Saved entries:

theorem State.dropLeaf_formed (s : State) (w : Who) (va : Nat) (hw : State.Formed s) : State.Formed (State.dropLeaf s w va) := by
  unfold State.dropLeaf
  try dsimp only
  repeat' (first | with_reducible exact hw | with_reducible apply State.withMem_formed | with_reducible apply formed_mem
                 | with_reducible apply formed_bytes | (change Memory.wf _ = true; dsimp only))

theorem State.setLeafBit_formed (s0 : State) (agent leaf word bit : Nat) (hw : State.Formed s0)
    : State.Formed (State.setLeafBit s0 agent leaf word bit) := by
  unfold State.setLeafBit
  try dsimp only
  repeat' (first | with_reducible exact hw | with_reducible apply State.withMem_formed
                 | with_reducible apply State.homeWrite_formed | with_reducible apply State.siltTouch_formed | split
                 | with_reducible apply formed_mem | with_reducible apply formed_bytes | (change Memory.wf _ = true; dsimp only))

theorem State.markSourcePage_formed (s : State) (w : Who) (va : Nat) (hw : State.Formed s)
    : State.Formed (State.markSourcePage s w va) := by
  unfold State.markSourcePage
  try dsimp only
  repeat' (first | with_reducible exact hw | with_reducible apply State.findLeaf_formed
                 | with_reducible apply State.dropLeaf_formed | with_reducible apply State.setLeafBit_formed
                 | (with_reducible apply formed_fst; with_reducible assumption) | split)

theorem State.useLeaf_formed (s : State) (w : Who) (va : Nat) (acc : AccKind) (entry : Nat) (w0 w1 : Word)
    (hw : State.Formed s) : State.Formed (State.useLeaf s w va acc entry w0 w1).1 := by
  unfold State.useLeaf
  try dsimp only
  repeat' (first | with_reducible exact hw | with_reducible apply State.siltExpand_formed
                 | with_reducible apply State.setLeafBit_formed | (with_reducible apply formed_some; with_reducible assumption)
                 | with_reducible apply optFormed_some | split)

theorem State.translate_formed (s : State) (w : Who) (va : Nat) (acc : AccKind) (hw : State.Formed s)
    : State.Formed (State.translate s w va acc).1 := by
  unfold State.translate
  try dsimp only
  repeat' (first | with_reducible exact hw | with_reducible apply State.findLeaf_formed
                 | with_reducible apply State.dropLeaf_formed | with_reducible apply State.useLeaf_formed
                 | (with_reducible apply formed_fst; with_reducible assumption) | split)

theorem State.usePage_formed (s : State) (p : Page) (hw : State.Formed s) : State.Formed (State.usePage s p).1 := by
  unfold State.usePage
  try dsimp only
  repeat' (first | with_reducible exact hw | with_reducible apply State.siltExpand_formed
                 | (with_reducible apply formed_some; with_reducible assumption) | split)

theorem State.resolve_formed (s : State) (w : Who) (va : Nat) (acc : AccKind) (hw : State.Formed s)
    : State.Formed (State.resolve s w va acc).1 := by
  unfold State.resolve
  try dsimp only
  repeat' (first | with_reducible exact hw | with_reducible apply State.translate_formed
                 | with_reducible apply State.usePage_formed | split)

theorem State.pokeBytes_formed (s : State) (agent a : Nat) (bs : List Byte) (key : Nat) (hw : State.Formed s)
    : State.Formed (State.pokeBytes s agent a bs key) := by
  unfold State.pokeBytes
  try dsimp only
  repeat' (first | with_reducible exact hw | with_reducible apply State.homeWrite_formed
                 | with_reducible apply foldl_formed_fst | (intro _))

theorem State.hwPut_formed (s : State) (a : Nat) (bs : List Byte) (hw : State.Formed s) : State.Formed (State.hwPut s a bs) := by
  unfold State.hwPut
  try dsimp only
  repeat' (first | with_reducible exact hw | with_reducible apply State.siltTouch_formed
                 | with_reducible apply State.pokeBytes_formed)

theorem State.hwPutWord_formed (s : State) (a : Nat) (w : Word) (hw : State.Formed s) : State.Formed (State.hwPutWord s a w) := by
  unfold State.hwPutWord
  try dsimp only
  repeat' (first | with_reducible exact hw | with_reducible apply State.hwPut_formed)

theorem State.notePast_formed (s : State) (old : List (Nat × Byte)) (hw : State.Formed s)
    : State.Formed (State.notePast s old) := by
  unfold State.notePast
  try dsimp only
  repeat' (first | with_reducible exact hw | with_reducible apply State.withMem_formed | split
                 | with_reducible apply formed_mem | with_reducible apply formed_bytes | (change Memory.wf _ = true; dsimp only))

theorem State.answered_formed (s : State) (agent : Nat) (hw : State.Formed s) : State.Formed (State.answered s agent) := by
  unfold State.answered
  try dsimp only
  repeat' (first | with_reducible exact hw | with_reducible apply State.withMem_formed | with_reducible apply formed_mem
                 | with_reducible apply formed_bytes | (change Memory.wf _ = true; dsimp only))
==
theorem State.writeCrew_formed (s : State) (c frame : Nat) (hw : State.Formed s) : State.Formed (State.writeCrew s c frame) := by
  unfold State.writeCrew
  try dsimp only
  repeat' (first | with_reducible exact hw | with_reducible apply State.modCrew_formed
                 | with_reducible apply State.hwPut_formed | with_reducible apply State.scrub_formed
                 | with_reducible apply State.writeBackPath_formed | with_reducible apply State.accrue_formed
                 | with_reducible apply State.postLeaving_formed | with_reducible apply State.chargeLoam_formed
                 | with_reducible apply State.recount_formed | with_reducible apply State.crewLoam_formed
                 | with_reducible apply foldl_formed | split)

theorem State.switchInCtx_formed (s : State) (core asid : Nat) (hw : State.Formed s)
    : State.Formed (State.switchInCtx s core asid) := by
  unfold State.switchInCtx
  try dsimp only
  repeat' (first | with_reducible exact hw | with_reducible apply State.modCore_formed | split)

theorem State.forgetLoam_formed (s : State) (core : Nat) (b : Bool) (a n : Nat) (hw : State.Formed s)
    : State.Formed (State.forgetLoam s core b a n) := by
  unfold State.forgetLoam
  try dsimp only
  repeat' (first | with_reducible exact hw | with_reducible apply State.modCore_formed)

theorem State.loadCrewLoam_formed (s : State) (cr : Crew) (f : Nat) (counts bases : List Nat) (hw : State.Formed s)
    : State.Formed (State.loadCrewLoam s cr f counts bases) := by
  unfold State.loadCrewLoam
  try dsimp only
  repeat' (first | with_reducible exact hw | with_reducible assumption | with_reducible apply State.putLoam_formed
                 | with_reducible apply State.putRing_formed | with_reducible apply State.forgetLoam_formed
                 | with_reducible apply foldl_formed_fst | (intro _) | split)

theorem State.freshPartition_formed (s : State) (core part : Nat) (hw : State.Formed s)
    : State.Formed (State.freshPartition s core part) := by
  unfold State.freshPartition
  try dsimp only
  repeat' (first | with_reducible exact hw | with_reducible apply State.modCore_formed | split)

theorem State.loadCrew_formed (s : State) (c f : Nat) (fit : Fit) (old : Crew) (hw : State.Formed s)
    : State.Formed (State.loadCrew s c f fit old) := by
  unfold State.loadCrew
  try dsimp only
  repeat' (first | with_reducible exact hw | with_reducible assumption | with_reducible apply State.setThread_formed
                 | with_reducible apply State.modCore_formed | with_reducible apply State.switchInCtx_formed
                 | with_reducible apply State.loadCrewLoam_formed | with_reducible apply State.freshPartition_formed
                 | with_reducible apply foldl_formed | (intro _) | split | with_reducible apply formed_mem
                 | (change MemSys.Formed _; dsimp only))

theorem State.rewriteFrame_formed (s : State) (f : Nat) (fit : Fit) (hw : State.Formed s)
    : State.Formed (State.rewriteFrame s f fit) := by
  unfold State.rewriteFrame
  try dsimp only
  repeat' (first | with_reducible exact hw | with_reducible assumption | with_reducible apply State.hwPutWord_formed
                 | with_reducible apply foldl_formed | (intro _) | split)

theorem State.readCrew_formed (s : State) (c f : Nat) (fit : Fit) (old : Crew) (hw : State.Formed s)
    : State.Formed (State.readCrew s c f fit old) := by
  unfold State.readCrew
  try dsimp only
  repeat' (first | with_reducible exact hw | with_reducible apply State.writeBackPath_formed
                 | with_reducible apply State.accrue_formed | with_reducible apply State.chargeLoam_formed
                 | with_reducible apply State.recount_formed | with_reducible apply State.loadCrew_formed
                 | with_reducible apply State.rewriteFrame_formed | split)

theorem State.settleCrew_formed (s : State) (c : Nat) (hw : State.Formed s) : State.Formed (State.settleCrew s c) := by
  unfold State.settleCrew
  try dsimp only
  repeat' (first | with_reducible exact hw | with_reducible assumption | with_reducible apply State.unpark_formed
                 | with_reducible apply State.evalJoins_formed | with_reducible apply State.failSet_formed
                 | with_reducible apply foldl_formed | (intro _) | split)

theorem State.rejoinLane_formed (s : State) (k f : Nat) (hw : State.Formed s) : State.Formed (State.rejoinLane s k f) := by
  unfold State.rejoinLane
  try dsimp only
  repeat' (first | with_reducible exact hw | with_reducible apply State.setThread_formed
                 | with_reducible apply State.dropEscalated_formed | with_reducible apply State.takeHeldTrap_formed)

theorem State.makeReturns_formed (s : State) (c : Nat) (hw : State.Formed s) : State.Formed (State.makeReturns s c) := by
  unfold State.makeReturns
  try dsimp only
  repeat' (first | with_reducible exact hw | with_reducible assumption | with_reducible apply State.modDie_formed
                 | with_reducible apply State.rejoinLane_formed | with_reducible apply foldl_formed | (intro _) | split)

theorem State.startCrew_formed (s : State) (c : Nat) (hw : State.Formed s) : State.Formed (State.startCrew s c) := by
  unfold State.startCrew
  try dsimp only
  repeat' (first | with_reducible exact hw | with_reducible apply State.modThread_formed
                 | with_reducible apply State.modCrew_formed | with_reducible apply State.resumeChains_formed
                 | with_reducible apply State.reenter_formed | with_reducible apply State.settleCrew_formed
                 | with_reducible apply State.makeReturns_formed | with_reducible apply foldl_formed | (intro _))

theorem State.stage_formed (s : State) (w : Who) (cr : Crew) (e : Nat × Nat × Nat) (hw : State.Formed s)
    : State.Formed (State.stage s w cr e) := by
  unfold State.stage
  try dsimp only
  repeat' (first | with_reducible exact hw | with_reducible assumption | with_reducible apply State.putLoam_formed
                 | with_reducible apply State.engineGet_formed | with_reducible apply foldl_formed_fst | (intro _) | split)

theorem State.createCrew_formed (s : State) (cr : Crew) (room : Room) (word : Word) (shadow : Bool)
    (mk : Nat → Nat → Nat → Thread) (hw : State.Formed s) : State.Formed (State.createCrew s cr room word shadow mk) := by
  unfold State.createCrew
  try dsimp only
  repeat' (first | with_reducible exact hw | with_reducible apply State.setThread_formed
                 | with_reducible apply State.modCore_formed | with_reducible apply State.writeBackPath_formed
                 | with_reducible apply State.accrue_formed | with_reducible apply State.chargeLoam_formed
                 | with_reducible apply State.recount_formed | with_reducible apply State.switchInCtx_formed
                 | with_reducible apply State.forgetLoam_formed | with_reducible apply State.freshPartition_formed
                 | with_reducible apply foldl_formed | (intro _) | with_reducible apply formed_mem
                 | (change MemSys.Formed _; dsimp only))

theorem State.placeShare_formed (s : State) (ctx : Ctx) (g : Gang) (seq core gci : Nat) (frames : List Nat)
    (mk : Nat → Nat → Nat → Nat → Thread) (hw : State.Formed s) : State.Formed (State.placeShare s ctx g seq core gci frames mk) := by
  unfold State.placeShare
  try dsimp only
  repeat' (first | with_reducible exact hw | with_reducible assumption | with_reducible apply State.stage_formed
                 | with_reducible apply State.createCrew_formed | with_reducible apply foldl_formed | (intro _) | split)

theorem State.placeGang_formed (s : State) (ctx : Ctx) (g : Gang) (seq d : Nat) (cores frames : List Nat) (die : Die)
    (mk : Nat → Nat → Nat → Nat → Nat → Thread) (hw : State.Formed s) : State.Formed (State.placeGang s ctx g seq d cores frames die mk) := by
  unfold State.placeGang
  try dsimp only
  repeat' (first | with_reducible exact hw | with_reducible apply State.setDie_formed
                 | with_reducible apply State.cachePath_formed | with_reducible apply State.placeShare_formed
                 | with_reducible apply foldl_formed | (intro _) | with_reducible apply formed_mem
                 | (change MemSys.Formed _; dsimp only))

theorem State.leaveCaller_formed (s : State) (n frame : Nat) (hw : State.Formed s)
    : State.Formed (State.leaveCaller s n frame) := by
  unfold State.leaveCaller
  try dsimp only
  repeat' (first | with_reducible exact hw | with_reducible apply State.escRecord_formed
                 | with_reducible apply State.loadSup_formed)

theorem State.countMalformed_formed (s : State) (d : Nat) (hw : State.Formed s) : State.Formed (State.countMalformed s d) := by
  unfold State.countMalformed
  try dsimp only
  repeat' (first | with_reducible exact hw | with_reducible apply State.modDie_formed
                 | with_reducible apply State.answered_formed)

EXERCISE BRIEF:
Taking the entries above, print exactly the lines starting at the line with "with_reducible apply State.takeHeldTrap_formed)" and ending at the line with "theorem State.createCrew_formed (s", both included.

RESPONSE:
                 | with_reducible apply State.dropEscalated_formed | with_reducible apply State.takeHeldTrap_formed)

theorem State.makeReturns_formed (s : State) (c : Nat) (hw : State.Formed s) : State.Formed (State.makeReturns s c) := by
  unfold State.makeReturns
  try dsimp only
  repeat' (first | with_reducible exact hw | with_reducible assumption | with_reducible apply State.modDie_formed
                 | with_reducible apply State.rejoinLane_formed | with_reducible apply foldl_formed | (intro _) | split)

theorem State.startCrew_formed (s : State) (c : Nat) (hw : State.Formed s) : State.Formed (State.startCrew s c) := by
  unfold State.startCrew
  try dsimp only
  repeat' (first | with_reducible exact hw | with_reducible apply State.modThread_formed
                 | with_reducible apply State.modCrew_formed | with_reducible apply State.resumeChains_formed
                 | with_reducible apply State.reenter_formed | with_reducible apply State.settleCrew_formed
                 | with_reducible apply State.makeReturns_formed | with_reducible apply foldl_formed | (intro _))

theorem State.stage_formed (s : State) (w : Who) (cr : Crew) (e : Nat × Nat × Nat) (hw : State.Formed s)
    : State.Formed (State.stage s w cr e) := by
  unfold State.stage
  try dsimp only
  repeat' (first | with_reducible exact hw | with_reducible assumption | with_reducible apply State.putLoam_formed
                 | with_reducible apply State.engineGet_formed | with_reducible apply foldl_formed_fst | (intro _) | split)

theorem State.createCrew_formed (s : State) (cr : Crew) (room : Room) (word : Word) (shadow : Bool)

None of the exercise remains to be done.